This morning, after publishing a “fact-checking” piece on Paul Ryan’s acceptance speech, WaPo’s earnest wonk Ezra Klein felt compelled to pen a subsequent column noting that something really new is going on with the Romney/Ryan campaign:

The Republican ticket, when it comes to talking about matters of policy and substance, has some real problems – problems that have nothing to do with whether you like their ideas. Romney admits that his tax plan “can’t be scored” and then he rejects independent analyses showing that his numbers don’t add up. He says — and Ryan echoes — that he’ll bring federal spending down to 20 percent of GDP but refuses to outline a path for how well get there. He mounts a massive ad assault based on a completely discredited lie about the Obama administration’s welfare policy. He releases white papers quoting economists who don’t agree with the Romney campaign’s interpretations of their research.

All this is true irrespective of your beliefs as to what is good and bad policy, or which ticket you prefer. Quite simply, the Romney campaign isn’t adhering to the minimum standards required for a real policy conversation. Even if you bend over backward to be generous to them — as the Tax Policy Center did when they granted the Romney campaign a slew of essentially impossible premises in order to evaluate their tax plan — you often find yourself forced into the same conclusion: This doesn’t add up, this doesn’t have enough details to be evaluated, or this isn’t true.

I don’t like that conclusion. It doesn’t look “fair” when you say that.

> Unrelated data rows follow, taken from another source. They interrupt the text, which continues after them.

/-- A move of work into or out of a pair: a new placement epoch, COVER, and the sums of the check restart (R208-R211). -/
def placeMove (s : State) (p : Nat) : State :=
  let s := s.put (fADC_EPOCH p) (s.get (fADC_EPOCH p) + 1)
  let s := s.putFlag (fADC p 1) (s.convOut (2 * p) != s.convOut (2 * p + 1))
  let s := (s.newEpoch (2 * p)).newEpoch (2 * p + 1)
  s.setPair p { s.pair p with disagree := 0, moved := s.grid.tick }

/-- The boost sampling moves at a slot-0 period boundary, to a converter that is free there; one that still ends a conversion takes it
at the next boundary, so that no sample is lost (R198, R208). The move that put its converter out of service or took it back has
given a new epoch already; one for a reload alone gives its own (R210). -/
def placeBoost (s : State) : State :=
  if s.wantBoost14 == s.flag fBOOST14 || (s.conv (if s.wantBoost14 then 14 else 15)).cur.isSome then s
  else
    let s := s.putFlag fBOOST14 s.wantBoost14
    if (s.pair 7).moved < s.adc.boostAt then s.placeMove 7 else s

/-- A converter's own work stops; a conversion under way runs to its end (R197, R208). -/
def convStop (s : State) (k : Nat) : State :=
  let x := s.conv k
  s.setConv k { x with holds := underway x, hk := [], reg := x.reg.stopped, inj := x.inj.stopped }

/-- A converter's own work stops, and its unconverted holds go to its partner (R208). -/
def moveAway (s : State) (k : Nat) : State :=
  let s := s.placeMove (k / 2)
  let held := heldHolds (s.conv k)
  let s := s.convStop k
  if s.convOut (partner k) then s.dropHolds held
  else
    (held.foldl (fun s h => s.setConv (partner k) { s.conv (partner k) with holds := joinHold (s.conv (partner k)) h }) s).adcKick
      (partner k)

/-- Group 6 follows the FAULT bits (R432). -/
def convGroup (s : State) (cls : Nat) : State :=
  s.fltFollow 6 cls ((List.range 16).any fun k => s.flag (fADC_FAULT k))

/-- A converter is taken out of service (R206, R207); a test of its partner loses its cover (R407). -/
def convFault (s : State) (k : Nat) : State :=
  if s.flag (fADC_FAULT k) then s
  else
    let s := if s.underTest (partner k) then s.bistCause brCOVER_LOST else s
    let d := (s.pair (k / 2)).d
    let bg := (s.conv k).bg.getD 0
    let s := s.putFlag (fADC_FAULT k) true
    let s := ((s.logEv evADC_CONV_FAULT kCONV k [k, d, bg]).raise srcADC_FAULT).convGroup evADC_CONV_FAULT
    s.moveAway k

/-- A pair fault: comparator-only channels from their next lamp period; for P7 slot 0 loses its feedback and the duty is held
(R207, R42). -/
def pairFail (s : State) (p : Nat) : State :=
  let s := (s.putFlag (fADC p 2) true).putFlag (fADC p 3) true
  let s := ((s.logEv evADC_PAIR_FAULT kCONV (2 * p) [p, (s.pair p).d]).raise srcADC_FAULT).convGroup evADC_PAIR_FAULT
  let held := ((s.conv (2 * p)).holds ++ (s.conv (2 * p + 1)).holds).filter fun h => !h.void
  let s := ((s.convStop (2 * p)).convStop (2 * p + 1)).dropHolds held
  let s := s.setPair p { s.pair p with moved := s.grid.tick }
  if p = 7 then s.dutyHold evADC_PAIR_FAULT else s

/-- Work moves back to a converter (R211). -/
def convReturn (s : State) (k : Nat) : State :=
  ((s.putFlag (fADC_FAULT k) false).placeMove (k / 2)).convGroup evADC_CONV_FAULT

We’ve been conditioned to want to give both sides relatively equal praise and blame, and the fact of the matter is, I would like to give both sides relatively equal praise and blame. I’d personally feel better if our coverage didn’t look so lopsided. But first the campaigns have to be relatively equal. So far in this campaign, you can look fair, or you can be fair, but you can’t be both.

I’ve probably recalled the anecdote before about the time some friends of mine were working for a state agency that ran a competitive grant program which was scrupulously meritocratic and quantitative. On one occasion, they just knew there was an application near and dear to the hearts of our ultimate boss, the governor. Very late one night, they were all staring at a huge spreadsheet on somebody’s office floor, crunching numbers and recalculating rounding adjustments and generally trying very hard to get the governor’s project just over the finish line. Suddenly one of them shouted: “I’ve got it!” They all stopped and waited for the Big Reveal. “We can just lie!”

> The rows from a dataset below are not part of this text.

-- ==== Sys2Proof/Machine/Midnight.lean ====
section
/-! DEFINITION. Entry into Midnight (R388-R390, R444): the latch, the fallback table, STO, banks, boost and status pins. -/

namespace Sys2Proof.Machine

namespace State

/-- The channel is lit by the fallback table: a table channel in a bank whose latched role is RESTRICTIVE (R389). -/
def inTable (s : State) (c : Nat) : Bool :=
  s.flag fPWR_TABLE_VALID && tabGet (fun _ => 0) s.pwr.table c != 0 && tabGet (fun _ => 0) s.pwr.roles (c / 16) == 2

/-- I_op of a table channel: 20 mA or the latched ceiling, the lower, times 2^20 (R388). -/
def tableCurrent (s : State) (c : Nat) : Nat :=
  let i := 2046 + 38 * (tabGet (fun _ => 0) s.pwr.table c - 1)
  (if i < 20460 then i else 20460) * 2 ^ 20

/-- A channel at the entry: steady at the table's current, or off at once; a sink latched off stays off (R388). -/
def fallbackChan (s : State) (c : Nat) : State :=
  let x := s.chan c
  let on := s.inTable c
  let s := s.litStep c x.lit on
  let y := s.chan c
  let y := if on then y.full s.grid.tick (s.lampPeriod c) (s.tableCurrent c) else { y.dark s.grid.tick with mode := 0, nOn := 0, iop := 0, iopRun := 0 }
  s.setChan c { y with
    pulse := if on && s.latch c ltSHORT then 0 else y.pulse
    sent := none, pend := none, learn := 0, learnV := [], intvl := false, left := 0, excess := 0, probing := false }

/-- A bank at the entry: closed when it has a table channel, else opened (R388). That this closes an UNUSED bank too, which R77 holds
open always, is DESIGN CHOICE (log entry 86). -/
def fallbackBank (s : State) (n : Nat) : State :=
  let any := s.flag fPWR_TABLE_VALID && (List.range 16).any fun i => tabGet (fun _ => 0) s.pwr.table (16 * n + i) != 0
  if any then s.bankClose n else s.bankOpen n

/-- A Morning check in progress ends without a record (R395, R440). -/
def mornDrop (s : State) : State :=
  let s := (s.putFlag fMORN_RUNNING false).putFlag fMORN_DEFERRED false
  { s with pwr := { s.pwr with probe := [], mornOpen := [], mornWait := false } }

/-- Midnight is entered; a later cause changes nothing (R388, R444). -/
def midnightEnter (s : State) (cause : Nat) : State :=
  if s.midnight then s
  else
    let s := (s.put fNW_MN_CAUSE cause).put fPWR_STATE 5
    let s := ((s.putFlag fPWR_DUSK_PEND false).mornDrop).bistStop
    let s := (s.fltSet 17 evMIDNIGHT).driveReady false
    let s := s.stoAllOff
    let s := s.put fBST_MODE 7
    let s := s.gateLow
    let s := (List.range 128).foldl fallbackChan s
    let s := (List.range 8).foldl fallbackBank s
    let s := { s.ledsDark with mtx := { s.ledsDark.mtx with slot := 0 } }.putFlag fMTX_RUN false
    let s := s.logFw evMIDNIGHT kDEVICE 0 [cause]
    let s := s.capFreeze true
    s.persistBegin 3

end State

-- Commands

/-- MIDNIGHT_ENTRY: a request for Midnight reaches Nightwatch with its cause 1-8 (R388, R444). -/
def execMidnightEntry (cause : Fin 8) (s : State) : Res :=
  if s.pwr.good then .next (s.midnightEnter (cause.val + 1)) else .next s

end Sys2Proof.Machine
end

She was joking, but the story illustrates the line the Romney/Ryan campaign has so clearly and definitively crossed. Sure, all campaigns stretch the facts and look at them sideways and place their values and policies in the best possible light and their opponents’ in the worst. But blatant, systematic lying–on small matters like budget assumptions and plant closing dates, and on big matters like your basic attitude towards large, popular federal programs–really does change the game and makes it a lot easier for everyone other than the frustrated “neutral” observers who know what you’re up to but struggle to find words to describe it without appearing “partisan.”

Why is this happening? My theory is simple: Paul Ryan is a truly radical ideologue who is used to disguising his radicalism; that’s how someone who still seems to leaf through a dogeared copy of Atlas Shrugged for inspiration has survived so long. And Mitt Romney is, even according to his friends and admirers, a chameleon who has constantly changed his policies and rhetoric to reflect the changing contexts in which he was trying to “succeed,” his supreme “value.”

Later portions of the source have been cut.